Machine learning factors

Symbolic factors are widely used in practice because of their simplicity and understandability. However, their representational capabilities are limited by the richness of operands and operators. On the other hand, machine learning factors are more flexible in their representation to accommodate more complex nonlinear relationships [67], so they have the opportunity to perform better in market predictions. In particular, mining machine learning factors [68, 69, 70, 71] is a process of fitting neural networks where gradients provide optimal directions for a fast search for solutions. As shown in Figure 15, most deep neural networks for stock prediction follow an encoder-decoder architecture [72], where the encoder maps meta-factors to latent vector representations and the decoder converts this embedding into some outcome, such as future returns [73]. In fact, not only the final results, but also the embeddings themselves can be used as (high-dimensional) machine learning factors [74] and further applied to various downstream tasks.
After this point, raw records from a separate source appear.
-- ==== Sys2Proof/Machine/Asm.lean ====
section
/-!
DEFINITION. The listing notation of 30_encoding.md section 5 (rules R78 to R82): what each line of a listing puts on
the ports. A listing is the spec's own notation for test benches, no part of the hardware. First the lines as terms
and what they emit, then the text of a line.
-/

namespace Sys2Proof.Machine

/-- One line of a listing (R78 to R81). Operands are as unbounded as the text is; `wellFormed` bounds them. -/
inductive AsmItem where
  /-- `INIT` -/
  | init
  /-- `ABSB <byte>` -/
  | absb (byte : Nat)
  /-- `FINAL` -/
  | final
  /-- `.word <w>` -/
  | word (w : Nat)
  /-- `ABSORB "text"` -/
  | absorbText (text : List Char)
  /-- `ABSORB b0, b1, ...` -/
  | absorbBytes (bytes : List Nat)
  /-- `ABSORB <byte> * <n>` -/
  | absorbTimes (byte n : Nat)
  /-- `HASH "text"` -/
  | hashText (text : List Char)
  /-- `HASH b0, b1, ...` -/
  | hashBytes (bytes : List Nat)
  /-- `.reset` -/
  | reset
  deriving DecidableEq, Repr

/-- Printable ASCII other than the double quote that ends the text: there are no escape sequences (R79). -/
def textChar (c : Char) : Bool := decide (32 ≤ c.toNat ∧ c.toNat ≤ 126 ∧ c.toNat ≠ 34)

/-- An operand of `ABSB`, 0 to 255 (R78). -/
def byteOperand (n : Nat) : Bool := decide (n ≤ 255)

/-- Outside these bounds a line is an assembler error, not a command (R78, R79). -/
def AsmItem.wellFormed : AsmItem → Bool
  | .init => true
  | .absb n => byteOperand n
  | .final => true
  | .word w => decide (w ≤ 1023)
  | .absorbText t => t.all textChar
  | .absorbBytes l => l.all byteOperand
  | .absorbTimes b _ => byteOperand b
  | .hashText t => t.all textChar
  | .hashBytes l => l.all byteOperand
  | .reset => true

/-- One event of a run (R180, R191). -/
inductive BusEvent where
  /-- `Reset`: `rst` asserted for one clock edge (R81). -/
  | reset
  /-- `Accept(word)`. -/
  | accept (c : CmdWord)
  deriving DecidableEq, Repr

/-- The word of `ABSB n` (R78). -/
def absbWord (n : Nat) : CmdWord := encode (.absb (BitVec.ofNat 8 n))

/-- The words of a chunk, one ABSB per byte in order (R79). -/
def chunkWords (bytes : List Nat) : List CmdWord := bytes.map absbWord

/-- `HASH`: INIT, the chunk, FINAL (R80). -/
def hashWords (bytes : List Nat) : List CmdWord := encode .init :: (chunkWords bytes ++ [encode .final])

/-- What a well-formed line emits (R78 to R81). -/
def AsmItem.emit : AsmItem → List BusEvent
  | .init => [.accept (encode .init)]
  | .absb n => [.accept (absbWord n)]
  | .final => [.accept (encode .final)]
  | .word w => [.accept (BitVec.ofNat 10 w)]
  | .absorbText t => (chunkWords (t.map Char.toNat)).map .accept
  | .absorbBytes l => (chunkWords l).map .accept
  | .absorbTimes b n => (chunkWords (List.replicate n b)).map .accept
  | .hashText t => (hashWords (t.map Char.toNat)).map .accept
  | .hashBytes l => (hashWords l).map .accept
  | .reset => [.reset]

/-- A whole listing, or `none` where a line is an assembler error (R78). -/
def assemble : List AsmItem → Option (List BusEvent)
  | [] => some []
  | i :: rest => if i.wellFormed then (assemble rest).map (i.emit ++ ·) else none

/-- What the host drives for an event (R28, R81, R185). -/
def BusEvent.portIn : BusEvent → PortIn
  | .reset => PortIn.reset
  | .accept c => PortIn.offer c

/-- Blanks between the parts of a line. -/
def isBlank (c : Char) : Bool := c == ' ' || c == '\t'

/-- A line without its leading blanks. -/
def skipBlanks (l : List Char) : List Char := l.dropWhile isBlank

/-- The value of a digit in the given base; hexadecimal letters of either case (R78; log entry 8). -/
def digitValue (base : Nat) (c : Char) : Option Nat :=
  let v :=
    if '0' ≤ c ∧ c ≤ '9' then c.toNat - '0'.toNat
    else if 'a' ≤ c ∧ c ≤ 'f' then c.toNat - 'a'.toNat + 10
    else if 'A' ≤ c ∧ c ≤ 'F' then c.toNat - 'A'.toNat + 10
    else base
  if v < base then some v else none

/-- The digits at the front of a line, as a number, with what follows them. -/
def digits (base : Nat) : List Char → Nat → Nat × List Char
  | [], acc => (acc, [])
  | c :: rest, acc =>
    match digitValue base c with
    | some v => digits base rest (base * acc + v)
    | none => (acc, c :: rest)

/-- At least one digit. -/
def digitsFrom (base : Nat) (l : List Char) : Option (Nat × List Char) :=
  match l with
  | [] => none
  | c :: _ => if (digitValue base c).isSome then some (digits base l 0) else none

/-- A number: decimal, or hexadecimal with `0x` (R78). -/
def number (l : List Char) : Option (Nat × List Char) :=
  match skipBlanks l with
  | '0' :: 'x' :: rest => digitsFrom 16 rest
  | rest => digitsFrom 10 rest

/-- Nothing but blanks and a comment is left: a `#` starts a comment that runs to the end of the line (R78). -/
def lineEnds (l : List Char) : Bool :=
  match skipBlanks l with
  | [] => true
  | c :: _ => c == '#'

/-- The double quote. -/
def quoteChar : Char := Char.ofNat 34

/-- The text up to the closing quote and what follows it. A `#` between the quotes is a character of the text
(log entry 8). -/
def quoted : List Char → Option (List Char × List Char)
  | [] => none
  | c :: rest => if c == quoteChar then some ([], rest) else (quoted rest).map fun p => (c :: p.1, p.2)

/-- The rest of a byte list after its first number: `, b1, b2, ...`; `n` bounds how many. -/
def bytesAfter : Nat → List Char → Option (List Nat)
  | 0, _ => none
  | n + 1, l =>
    if lineEnds l then some []
    else match skipBlanks l with
      | ',' :: rest =>
        match number rest with
        | some (b, rest') => (bytesAfter n rest').map (b :: ·)
        | none => none
      | _ => none

/-- The operand of `ABSORB` and `HASH` (R79, R80). -/
inductive ChunkOperand where
  | text (t : List Char)
  | bytes (l : List Nat)
  | times (b n : Nat)
  deriving DecidableEq, Repr

/-- A chunk operand that ends the line: text in quotes, a byte list (also empty), or `<byte> * <n>` (R79). -/
def chunkOperand (l : List Char) : Option ChunkOperand :=
  if lineEnds l then some (.bytes [])
  else match skipBlanks l with
    | [] => none
    | c :: rest =>
      if c == quoteChar then
        match quoted rest with
        | some (t, rest') => if lineEnds rest' then some (.text t) else none
        | none => none
      else match number (c :: rest) with
        | none => none
        | some (b, rest') =>
          match skipBlanks rest' with
          | '*' :: more =>
            match number more with
            | some (n, after) => if lineEnds after then some (.times b n) else none
            | none => none
          | _ => (bytesAfter (rest'.length + 1) rest').map fun bs => .bytes (b :: bs)

/-- A number that ends the line. -/
def lastNumber (l : List Char) : Option Nat :=
  match number l with
  | some (n, rest) => if lineEnds rest then some n else none
  | none => none

/-- What a line of a listing says: nothing, or one item (R78 to R81). -/
inductive AsmLine where
  /-- A blank line or a comment. -/
  | blank
  /-- One item. -/
  | item (i : AsmItem)
  /-- An assembler error. -/
  | error
  deriving DecidableEq, Repr

/-- The line of an item that takes no operand. -/
def bareLine (i : AsmItem) (rest : List Char) : AsmLine := if lineEnds rest then .item i else .error

/-- The line of an optional item: an error where there is none or it is ill-formed. -/
def itemLine (i : Option AsmItem) : AsmLine :=
  match i with
  | some i => if i.wellFormed then .item i else .error
  | none => .error

/-- The line `ABSORB <operand>` (R79). -/
def ChunkOperand.absorb : ChunkOperand → AsmItem
  | .text t => .absorbText t
  | .bytes l => .absorbBytes l
  | .times b n => .absorbTimes b n

/-- The line `HASH <operand>`: text or a byte list (R80). -/
def ChunkOperand.hash : ChunkOperand → Option AsmItem
  | .text t => some (.hashText t)
  | .bytes l => some (.hashBytes l)
  | .times _ _ => none

/-- A line of a listing: one command per line, mnemonics in upper case (R78). -/
def parseLine (l : List Char) : AsmLine :=
  if lineEnds l then .blank
  else
    let l := skipBlanks l
    let word := l.takeWhile fun c => !isBlank c && c != '#'
    let rest := l.drop word.length
    if word = "INIT".toList then bareLine .init rest
    else if word = "FINAL".toList then bareLine .final rest
    else if word = ".reset".toList then bareLine .reset rest
    else if word = "ABSB".toList then itemLine ((lastNumber rest).map .absb)
    else if word = ".word".toList then itemLine ((lastNumber rest).map .word)
    else if word = "ABSORB".toList then itemLine ((chunkOperand rest).map ChunkOperand.absorb)
    else if word = "HASH".toList then itemLine ((chunkOperand rest).bind ChunkOperand.hash)
    else .error

/-- A listing, line by line; `none` where a line is an error. -/
def parseListing : List (List Char) → Option (List AsmItem)
  | [] => some []
  | l :: rest =>
    match parseLine l with
    | .blank => parseListing rest
    | .item i => (parseListing rest).map (i :: ·)
    | .error => none

end Sys2Proof.Machine
end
Machine learning factors also have some limitations. First, due to the black-box nature of machine learning, they are often difficult to interpret and understand. Second, the gradient search used by neural networks may get stuck in some local optima and lead to model instability issues. Finally, due to their flexibility, neural networks may be more susceptible to overfitting, and in the quantitative domain, the situation becomes even more severe because the data is extremely noisy.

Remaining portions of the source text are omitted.